Your objective | Your response should be the complete data, transcribed exactly.
*** Opening Data excerpts ***
/-! ### RETURN brings a scheduler row to run time and installs what is pending (R315) -/

/-- What joining and leaving a group, tags and the lathe do not touch: the time of the last refill, what is pending and what is installed. -/
def SchRow.core (r : SchRow) : Word × Option ShapSet × ShapSet := (r.last, r.pend, r.inst)

section
variable {s : State} {c k : Nat}

theorem core_setSch {j : Nat} {q : SchRow} (k : Nat) (h : q.core = (s.sch c j).core) : ((s.setSch c j q).sch c k).core = (s.sch c k).core := by
  unfold setSch sch
  rw [clTx_updClTx]
  by_cases hk : k = j
  · subst hk
    rw [SMap.get_set_self]
    exact h
  · rw [SMap.get_set_ne _ hk]

theorem settleClass_core (s : State) (c l n k : Nat) : ((s.settleClass c l n).sch c k).core = (s.sch c k).core := by
  unfold settleClass
  dsimp only
  split_ifs
  · rfl
  · exact core_setSch k rfl
  · exact core_setSch k rfl
  · rfl

theorem settleNode_core (s : State) (c j k : Nat) : ((s.settleNode c j).sch c k).core = (s.sch c k).core := by
  unfold settleNode
  dsimp only
  rw [settleClass_core]
  split_ifs
  · exact core_setSch k rfl
  · rfl
  · exact core_setSch k rfl
  · rfl

theorem settleParent_core (s : State) (c par k : Nat) : ((s.settleParent c par).sch c k).core = (s.sch c k).core := by
  unfold settleParent
  split
  · exact settleNode_core ..
  · exact settleClass_core ..

theorem settleRow_core (s : State) (c j k : Nat) : ((s.settleRow c j).sch c k).core = (s.sch c k).core := by
  unfold settleRow
  split
  · unfold settleLeaf
    dsimp only
    rw [settleParent_core]
    split_ifs
    · exact core_setSch k rfl
    · rfl
    · exact core_setSch k rfl
    · rfl
  split
  · exact settleNode_core ..
  · rfl

theorem placeRow_core (s : State) (c j : Nat) (t : Word) (k : Nat) : ((s.placeRow c j t).sch c k).core = (s.sch c k).core := by
  have hset (e : LatheEntry) : ((s.setSch c j { s.sch c j with lathe := some e }).sch c k).core = (s.sch c k).core := core_setSch k rfl
  unfold placeRow
  dsimp only
  split
  · rw [← hset _]
    unfold sch clTx
    rw [bump_clusterTx]
  · exact hset _

theorem setGroup_core (s : State) (c k : Nat) : ((s.setGroup c k).sch c k).core = (s.sch c k).core := by
  unfold setGroup
  dsimp only
  rw [settleRow_core]
  split
  · split
    · exact core_setSch k rfl
    · rw [placeRow_core]
      exact core_setSch k rfl
  · exact core_setSch k rfl

theorem refillRow_core (s : State) (c k : Nat) : ((s.refillRow c k).sch c k).core =
    (s.runTime, none, (s.sch c k).pend.getD (s.sch c k).inst) := by
  unfold refillRow
  dsimp only
  unfold setSch sch
  rw [clTx_updClTx, SMap.get_set_self]
  split
  · next h => exact Prod.ext rfl (Prod.ext h (by rw [h]; rfl))
  · next h => exact Prod.ext rfl (Prod.ext rfl (by rw [h]; rfl))

/-- The row after a RETURN. -/
theorem landReturn_core (s : State) (c t row : Nat) : ((s.landReturn c t row).sch c (schKey t row)).core =
    (s.runTime, none, (s.sch c (schKey t row)).pend.getD (s.sch c (schKey t row)).inst) :=
  (setGroup_core ..).trans (refillRow_core ..)

theorem landReturn_quiet (s : State) (c t row : Nat) : (s.landReturn c t row).Quiet s :=
  setGroup_quiet (refillRow_quiet (.refl s))

end
/-! ### The windows' requests and landings -/

theorem refuse_dict (s : State) (via : Transport) (idx sub code : Nat) :
    ∃ w, (s.refuse via idx sub code).dict = { s.dict with lastRefusal := w } := by
  unfold refuse
  extract_lets t w
  refine ⟨w, ?_⟩
  have hb : t.dict = s.dict := bump_dict ..
  clear_value t w
  rw [raiseOnce_dict]
  exact congrArg (fun d : DictUnit => { d with lastRefusal := w }) hb

theorem landing_enqueue {u : State} (via : Transport) (e : Effect) (o : Output) (hl : u.dict.landing = []) :
    ((u.enqueue via e).emit o).dict.landing = [⟨via, e, u.time.ticks⟩] := by
  simp [enqueue, hl]

theorem refuse_rows (s : State) (via : Transport) (idx sub code : Nat) : (s.refuse via idx sub code).rows = s.rows :=
  (same_refuse (x := .rows) s (by decide) (by decide) via idx sub code).symm

theorem landStrobe_meter {s : State} {c row : Nat} (hon : s.isOn (domMeter c) = true) : s.landStrobe c 3 row = s.refillMeter c row := by
  unfold landStrobe
  simp [tableDomain, hon]

theorem landStrobe_sched {s : State} {c t row : Nat} (ht : t ≤ 2) (hon : s.isOn (domQueue c) = true) :
    s.landStrobe c t row = s.landReturn c t row := by
  have h3 : t ≠ 3 := by omega
  unfold landStrobe
  simp [tableDomain, ht, hon, h3]

theorem meterSt_refillMeter (s : State) (c row : Nat) :
    (s.refillMeter c row).meterSt c row = meterRefill (s.meterRow c row) (s.meterSt c row) s.runTime := by
  unfold refillMeter setMeterSt meterSt
  rw [clRx_updClRx]
  exact SMap.get_set_self ..

/-- The last slot of a row through DATA: the row is taken, and ROW moves on (R71). -/
theorem write_data {s : State} {via : Transport} {c t : Nat} {v : Word} (hr : s.Ready) (hc : c < 16) (ht : t ≤ 0xC) (h6 : t ≠ 6)
    (hslots : tableImageSlots t = 1) (hpart : (s.window (winIdx c t)).part = [])
    (hok : (s.rowCheck c t (s.window (winIdx c t)).row [v] true).1 = rOK) :
    ∃ x q f, s.write via (winIdx c t) 0x14 v = (rOK, ((s.selected (winIdx c t) q f).said x).enqueue via
      (.row (winIdx c t) (s.window (winIdx c t)).row [v] true)) ∧ q.row = ((s.window (winIdx c t)).row + 1) % 2 ^ 32 := by
  have hfind : (windowObjs t).find? (fun o => o.sub == 0x14) = some (woObj 0x14 "DATA" .domain) := by interval_cases t <;> rfl
  obtain ⟨x, hx⟩ := acceptRow_ok (via := via) true hr.2.1 hr.2.2 h6 hok
  obtain ⟨q, f, hsel, hrow, -⟩ := selectRow_eq ((s.said x).enqueue via (.row (winIdx c t) (s.window (winIdx c t)).row [v] true)) c t
    (((s.window (winIdx c t)).row + 1) % 2 ^ 32)
  refine ⟨x, q, f, ?_, hrow⟩
  have hw : s.acceptWin via c t (woObj 0x14 "DATA" .domain) v = s.acceptData via c t v := rfl
  have hd : s.acceptData via c t v = (rOK, ((s.selected (winIdx c t) q f).said x).enqueue via
      (.row (winIdx c t) (s.window (winIdx c t)).row [v] true)) := by
    unfold acceptData
    dsimp only
    rw [hpart, hslots, List.nil_append, if_neg (c := [v].length < 1) (by simp), hx]
    dsimp only
    rw [if_pos rfl, hsel]
    rfl
  rw [write_window hc ht (by decide) hfind, hw, hd]
  rfl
*** Closing Data excerpts ***
Response to this task |
/-! ### RETURN brings a scheduler row to run time and installs what is pending (R315) -/

/-- What joining and leaving a group, tags and the lathe do not touch: the time of the last refill, what is pending and what is installed. -/
def SchRow.core (r : SchRow) : Word × Option ShapSet × ShapSet := (r.last, r.pend, r.inst)

section
variable {s : State} {c k : Nat}

theorem core_setSch {j : Nat} {q : SchRow} (k : Nat) (h : q.core = (s.sch c j).core) : ((s.setSch c j q).sch c k).core = (s.sch c k).core := by
  unfold setSch sch
  rw [clTx_updClTx]
  by_cases hk : k = j
  · subst hk
    rw [SMap.get_set_self]
    exact h
  · rw [SMap.get_set_ne _ hk]

theorem settleClass_core (s : State) (c l n k : Nat) : ((s.settleClass c l n).sch c k).core = (s.sch c k).core := by
  unfold settleClass
  dsimp only
  split_ifs
  · rfl
  · exact core_setSch k rfl
  · exact core_setSch k rfl
  · rfl

theorem settleNode_core (s : State) (c j k : Nat) : ((s.settleNode c j).sch c k).core = (s.sch c k).core := by
  unfold settleNode
  dsimp only
  rw [settleClass_core]
  split_ifs
  · exact core_setSch k rfl
  · rfl
  · exact core_setSch k rfl
  · rfl

theorem settleParent_core (s : State) (c par k : Nat) : ((s.settleParent c par).sch c k).core = (s.sch c k).core := by
  unfold settleParent
  split
  · exact settleNode_core ..
  · exact settleClass_core ..

theorem settleRow_core (s : State) (c j k : Nat) : ((s.settleRow c j).sch c k).core = (s.sch c k).core := by
  unfold settleRow
  split
  · unfold settleLeaf
    dsimp only
    rw [settleParent_core]
    split_ifs
    · exact core_setSch k rfl
    · rfl
    · exact core_setSch k rfl
    · rfl
  split
  · exact settleNode_core ..
  · rfl

theorem placeRow_core (s : State) (c j : Nat) (t : Word) (k : Nat) : ((s.placeRow c j t).sch c k).core = (s.sch c k).core := by
  have hset (e : LatheEntry) : ((s.setSch c j { s.sch c j with lathe := some e }).sch c k).core = (s.sch c k).core := core_setSch k rfl
  unfold placeRow
  dsimp only
  split
  · rw [← hset _]
    unfold sch clTx
    rw [bump_clusterTx]
  · exact hset _

theorem setGroup_core (s : State) (c k : Nat) : ((s.setGroup c k).sch c k).core = (s.sch c k).core := by
  unfold setGroup
  dsimp only
  rw [settleRow_core]
  split
  · split
    · exact core_setSch k rfl
    · rw [placeRow_core]
      exact core_setSch k rfl
  · exact core_setSch k rfl

theorem refillRow_core (s : State) (c k : Nat) : ((s.refillRow c k).sch c k).core =
    (s.runTime, none, (s.sch c k).pend.getD (s.sch c k).inst) := by
  unfold refillRow
  dsimp only
  unfold setSch sch
  rw [clTx_updClTx, SMap.get_set_self]
  split
  · next h => exact Prod.ext rfl (Prod.ext h (by rw [h]; rfl))
  · next h => exact Prod.ext rfl (Prod.ext rfl (by rw [h]; rfl))

/-- The row after a RETURN. -/
theorem landReturn_core (s : State) (c t row : Nat) : ((s.landReturn c t row).sch c (schKey t row)).core =
    (s.runTime, none, (s.sch c (schKey t row)).pend.getD (s.sch c (schKey t row)).inst) :=
  (setGroup_core ..).trans (refillRow_core ..)

theorem landReturn_quiet (s : State) (c t row : Nat) : (s.landReturn c t row).Quiet s :=
  setGroup_quiet (refillRow_quiet (.refl s))

end
/-! ### The windows' requests and landings -/

theorem refuse_dict (s : State) (via : Transport) (idx sub code : Nat) :
    ∃ w, (s.refuse via idx sub code).dict = { s.dict with lastRefusal := w } := by
  unfold refuse
  extract_lets t w
  refine ⟨w, ?_⟩
  have hb : t.dict = s.dict := bump_dict ..
  clear_value t w
  rw [raiseOnce_dict]
  exact congrArg (fun d : DictUnit => { d with lastRefusal := w }) hb

theorem landing_enqueue {u : State} (via : Transport) (e : Effect) (o : Output) (hl : u.dict.landing = []) :
    ((u.enqueue via e).emit o).dict.landing = [⟨via, e, u.time.ticks⟩] := by
  simp [enqueue, hl]

theorem refuse_rows (s : State) (via : Transport) (idx sub code : Nat) : (s.refuse via idx sub code).rows = s.rows :=
  (same_refuse (x := .rows) s (by decide) (by decide) via idx sub code).symm

theorem landStrobe_meter {s : State} {c row : Nat} (hon : s.isOn (domMeter c) = true) : s.landStrobe c 3 row = s.refillMeter c row := by
  unfold landStrobe
  simp [tableDomain, hon]

theorem landStrobe_sched {s : State} {c t row : Nat} (ht : t ≤ 2) (hon : s.isOn (domQueue c) = true) :
    s.landStrobe c t row = s.landReturn c t row := by
  have h3 : t ≠ 3 := by omega
  unfold landStrobe
  simp [tableDomain, ht, hon, h3]

theorem meterSt_refillMeter (s : State) (c row : Nat) :
    (s.refillMeter c row).meterSt c row = meterRefill (s.meterRow c row) (s.meterSt c row) s.runTime := by
  unfold refillMeter setMeterSt meterSt
  rw [clRx_updClRx]
  exact SMap.get_set_self ..

/-- The last slot of a row through DATA: the row is taken, and ROW moves on (R71). -/
theorem write_data {s : State} {via : Transport} {c t : Nat} {v : Word} (hr : s.Ready) (hc : c < 16) (ht : t ≤ 0xC) (h6 : t ≠ 6)
    (hslots : tableImageSlots t = 1) (hpart : (s.window (winIdx c t)).part = [])
    (hok : (s.rowCheck c t (s.window (winIdx c t)).row [v] true).1 = rOK) :
    ∃ x q f, s.write via (winIdx c t) 0x14 v = (rOK, ((s.selected (winIdx c t) q f).said x).enqueue via
      (.row (winIdx c t) (s.window (winIdx c t)).row [v] true)) ∧ q.row = ((s.window (winIdx c t)).row + 1) % 2 ^ 32 := by
  have hfind : (windowObjs t).find? (fun o => o.sub == 0x14) = some (woObj 0x14 "DATA" .domain) := by interval_cases t <;> rfl
  obtain ⟨x, hx⟩ := acceptRow_ok (via := via) true hr.2.1 hr.2.2 h6 hok
  obtain ⟨q, f, hsel, hrow, -⟩ := selectRow_eq ((s.said x).enqueue via (.row (winIdx c t) (s.window (winIdx c t)).row [v] true)) c t
    (((s.window (winIdx c t)).row + 1) % 2 ^ 32)
  refine ⟨x, q, f, ?_, hrow⟩
  have hw : s.acceptWin via c t (woObj 0x14 "DATA" .domain) v = s.acceptData via c t v := rfl
  have hd : s.acceptData via c t v = (rOK, ((s.selected (winIdx c t) q f).said x).enqueue via
      (.row (winIdx c t) (s.window (winIdx c t)).row [v] true)) := by
    unfold acceptData
    dsimp only
    rw [hpart, hslots, List.nil_append, if_neg (c := [v].length < 1) (by simp), hx]
    dsimp only
    rw [if_pos rfl, hsel]
    rfl
  rw [write_window hc ht (by decide) hfind, hw, hd]
  rfl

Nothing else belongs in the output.